KrakenD uses two different states: building and working.
Building: When the service is initially being prepared to serve the requests,
prepares all the middlewares and defines the pipes. Each pipe is binded to an
endpoint via their outer common interface, resulting in a HTTP handler function.
Only when the configuration is parsed and the service being prepared.
Working: The router maps every request to a HTTP handler function and triggers
the pipe execution. As HTTP handler functions are built in the previous step,
KrakenD doesn't penalize the performance depending on the number of endpoints
or the possible cardinality of the URI requested by the users.
Composed of a set of go packages designed as building
blocks to create pipes and processors between an exposed
endpoint and one or several backends resources
CONFIG ROUTER PROXY
The config package
The config package defines the entire service.
In the building stage, all the pipes are defined, with their tasks, helpers and
generators. Each pipe will be binded to an endpoint via their outer common
interface, resulting in a HTTP handler function.
The router package
The router layer is responsible for setting up the HTTP(S) services, binding the
endpoints defined by the config and transforming the HTTP request into proxy
requests before delegating the task to the inner layer (proxy).
When the internal proxy layer returns a response, the router layer converts it into a
proper HTTP response and sends it to the user.
This layer can be easily extended in order to use any HTTP router, framework or
middleware. Adding transport layer adapters for other protocols (Thrift, gRPC,
AMQP, NATS, etc) is in the roadmap.
The proxy package
Where most of the KrakenD components and features are placed. It defines two
important interfaces, designed to be stacked:
● Proxy is a function that converts a given context and request into a response.
● Middleware is a function that accepts one or more proxies and returns a single
proxy wrapping them.
This layer transforms the request received from the router into a single or several
requests to your backend services, processes the responses and returns a single
response.
Middlewares
Middlewares generate custom proxies that are chained depending on the workflow
defined in the configuration until each possible branch ends in a transport-related
proxy.
Each of these generated proxies is able to transform the input or even clone it
several times and pass it or them to the next element in the chain.
They can modify the received response or responses adding all kinds of features to
the generated pipe.
Middleware examples (open source)
● Balancing: uses some type of strategy for selecting a backend host to query.

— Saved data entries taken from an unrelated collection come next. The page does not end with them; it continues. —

-- ==== Sys2Proof/Machine/Power.lean ====
section
/-! DEFINITION. Power, heat, rails, the reference clock, FREEZE_N and the host links (R380, R409 to R414, R424, R425, R432). -/

namespace Sys2Proof.Machine

/-! ## Frequency steps and the power cap (R410, R411) -/

/-- PWR.LIMIT_W as it acts (R418). -/
def State.limitW (s : State) : Nat := max 600 (min 2400 (s.fld pwrPage 0x110 0 12))
/-- The power-cap step. -/
def State.capStep (s : State) : Nat := s.fld pwrPage 0x110 12 3
/-- The thermal step of a die stack. -/
def State.dieStep (s : State) (st : Nat) : Nat := s.fld thmPage 0x110 (3 * st) 3

/-- The effective frequency step of a quad: the largest of its four contributions (R410). -/
def State.effStep (s : State) (q : Nat) : Nat :=
  max (max (s.fld pwrPage (0x180 + 8 * (q / 8)) (8 * (q % 8)) 3) s.capStep) (max (s.dieStep (q / 12)) (min 7 (Tab.get 0 s.pkg.ageStep q)))

/-- The next cap step (R411). -/
def nextCap (limit cap p : Nat) : Nat :=
  if limit < p ∧ cap < 7 then cap + 1 else if p + 50 < limit ∧ 0 < cap then cap - 1 else cap

/-- POWER_CAP_TICK: the 1 ms average power is compared with LIMIT_W (R411). It is also the millisecond's energy in mJ; whole joules are
counted (R418). -/
def execPowerCapTick (avgW : Nat) (s : State) : Host.Outcome State Fault Refusal :=
  if !s.awake then .next s
  else
    let now := min 4095 avgW
    let s := (s.setFld pwrPage 0x118 0 12 now).setFld pwrPage 0x118 16 12 (max (bits (s.raw pwrPage 0x118) 16 12) now)
    let old := s.capStep
    let cap := nextCap s.limitW old avgW
    let s := if cap = old then s
      else (((s.setFld pwrPage 0x110 12 3 cap).count pwrPage (if old < cap then 0 else 1)).note pwrPage 0x180).event pwrPage 4
    let hot := if old = 7 ∧ s.limitW < avgW then s.pkg.capHot + 1 else 0
    let s := (s.count pwrPage 4 none ((s.pkg.energyMj + avgW) / 1000)).modPkg fun p =>
      { p with capHot := hot, capOnce := p.capOnce && decide (cap = 7), energyMj := (p.energyMj + avgW) % 1000 }
    if 100 ≤ hot ∧ !s.pkg.capOnce then .next ((s.modPkg fun p => { p with capOnce := true }).contained pwrPage 0x181)
    else .next s

/-! ## Die temperature (R412) -/

/-- DIE_THROTTLE, DIE_CRIT and HYST as they act (R419). -/
def State.dieThrottle (s : State) : Nat := min 110 (s.fld thmPage 0x100 0 8)
def State.dieCrit (s : State) : Nat := max (min 120 (s.fld thmPage 0x100 8 8)) (s.dieThrottle + 10)
def State.dieHyst (s : State) : Nat := max 1 (s.fld thmPage 0x100 16 4)

/-- The next thermal step of a die stack (R412). -/
def nextDieStep (thr hyst step t : Nat) : Nat :=
  if thr ≤ t ∧ step < 7 then step + 1 else if t + hyst < thr ∧ 0 < step then step - 1 else step

/-- DIE_THERMAL_SAMPLE: the hottest sensor of a die stack (R412). -/
def execDieThermalSample (stack : Fin 4) (hottest : Nat) (s : State) : Host.Outcome State Fault Refusal :=
  if !s.awake then .next s
  else
    let old := s.dieStep stack
    let k := nextDieStep s.dieThrottle s.dieHyst old hottest
    let s := if old = 0 then s else s.count thmPage (2 + stack.val)
    let s := s.setFld thmPage 0x108 (8 * stack.val) 8 (min 255 hottest)
    let s := if k = old then s
      else (((s.setFld thmPage 0x110 (3 * stack.val) 3 k).count thmPage (if old < k then 0 else 1)).note thmPage 0x190).event thmPage 4
    if s.dieCrit ≤ hottest then .next (s.trip.fatalStop thmPage 0x191) else .next s

/-! ## Rails and REFCLK (R409, R425) -/

/-- RAIL_SAMPLE: one rail against R424, outside its transient tolerance for more than 20 µs where it is not in range (R425). A rail
out of range during a freeze is not detected (R435). -/
def execRailSample (r : Rail) (l : RailLevel) (s : State) : Host.Outcome State Fault Refusal :=
  match l with
  | .aboveAbsMax => .fault (.beyondAbsoluteMaximum r)
  | .inRange => .next s
  | .below =>
    if s.pkg.porst || !s.pkg.powerOn || s.pkg.frozen then .next s
    else (match r with
      | .vddBase | .vddIo => .next (s.powerCycled s.pkg.powerOn s.pkg.thermtrip)
      | .vinQ | .vddaSd | .vddhSd | .vppHbm | .vddHbm | .vddqHbm => .next (s.fatalStop pwrPage 0x182))
  | .above =>
    if s.pkg.porst || !s.pkg.powerOn || s.pkg.frozen then .next s
    else (match r with
      | .vddBase | .vddIo => .next s
      | .vinQ | .vddaSd | .vddhSd | .vppHbm | .vddHbm | .vddqHbm => .next (s.fatalStop pwrPage 0x182))

/-- REFCLK_LOSS: a Package-fatal error, and the package fail-stops (R409); no effect while PORST_N is asserted (R435). -/
def execRefclkLoss (s : State) : Host.Outcome State Fault Refusal :=
  if s.awake then .next (s.fatalStop pwrPage 0x183) else .next s

/-! ## FREEZE_N (R413, R414, R432) -/

/-- FREEZE_N_ASSERT: every clock stops and everything holds its value; ignored while PORST_N is asserted, and until the input has been
high since its release (R413, R432). -/
def execFreezeNAssert (s : State) : Host.Outcome State Fault Refusal :=
  let s := s.modPkg fun p => { p with freezeLow := true }
  if s.pkg.porst || !s.pkg.powerOn || !s.pkg.freezeOk || s.pkg.frozen then .next s
  else
    let arm := (s.raw lctPage 0x100).getLsbD 0
    .next ((s.modPkg fun p => { p with frozen := true, armed := p.armed || arm, freezeAt := s.time }).count lctPage 0)

/-- FREEZE_N_RELEASE: the clocks restart into the fail-stop, with 0x1A0 (R414). -/
def execFreezeNRelease (s : State) : Host.Outcome State Fault Refusal :=
  let s := s.modPkg fun p => { p with freezeLow := false, freezeOk := p.freezeOk || !p.porst }
  if s.pkg.frozen then .next ((s.modPkg fun p => { p with frozen := false }).fatalStop lctPage 0x1A0) else .next s

/-! ## Host links (R380, R398) -/

/-- The host port works: powered, out of reset and not frozen. -/
def State.portLive (s : State) : Bool := !s.pkg.porst && s.pkg.powerOn && !s.pkg.frozen && decide (1 ≤ s.pkg.stage.toNat)

/-- LINK.STATE of a host port. -/
def State.linkState (s : State) (q : Nat) : Nat := Tab.get 0 s.host.linkUp q
def State.setLink (s : State) (q n : Nat) : State := s.modHost fun h => { h with linkUp := Tab.set 0 h.linkUp q n }

/-- A host port's link goes down: event LINK_DOWN and the Note 0x162. -/
def State.hostDown (s : State) (q : Nat) : State := ((s.setLink q 0).event (henPage q) 4).note (henPage q) 0x162

/-- HOST_LINK_DOWN. -/
def execHostLinkDown (port : Fin 2) (s : State) : Host.Outcome State Fault Refusal :=
  if s.portLive && decide (s.linkState port ≠ 0) then .next (s.hostDown port) else .next s

/-- HOST_LINK_UP: the link comes up after training. -/
def execHostLinkUp (port : Fin 2) (s : State) : Host.Outcome State Fault Refusal :=
  if s.portLive && decide (s.linkState port ≠ 2) && (s.raw (henPage port) 0x100).getLsbD 2 then
    .next ((s.setLink port 2).event (henPage port) 5)
  else .next s

/-- LINK.EN written: 0 takes the port down, 1 lets it train (R398). -/
def State.linkEnAct (s : State) (q : Nat) (en : Bool) : State :=
  if en then (if s.linkState q = 0 then s.setLink q 1 else s)
  else if s.linkState q = 2 then s.hostDown q else s.setLink q 0

end Sys2Proof.Machine
end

● Concurrent: improves the QoS by sending several concurrent requests to the
next step of the chain and returning the first successful response using a
timeout for canceling the generated workload.
● Logging: logs the received request and response and also the duration of the
segment execution.
Middleware examples (open source)
● Merging: a fork-and-join middleware. Splits the process of the request into
several concurrent processes, each one against a different backend, and to
merge all the received responses from those created pipes into a single one. It
applies a timeout, as the concurrent one does.
● HTTP: completes the received proxy request by replacing the parameters
extracted from the user request in a defined URL Pattern.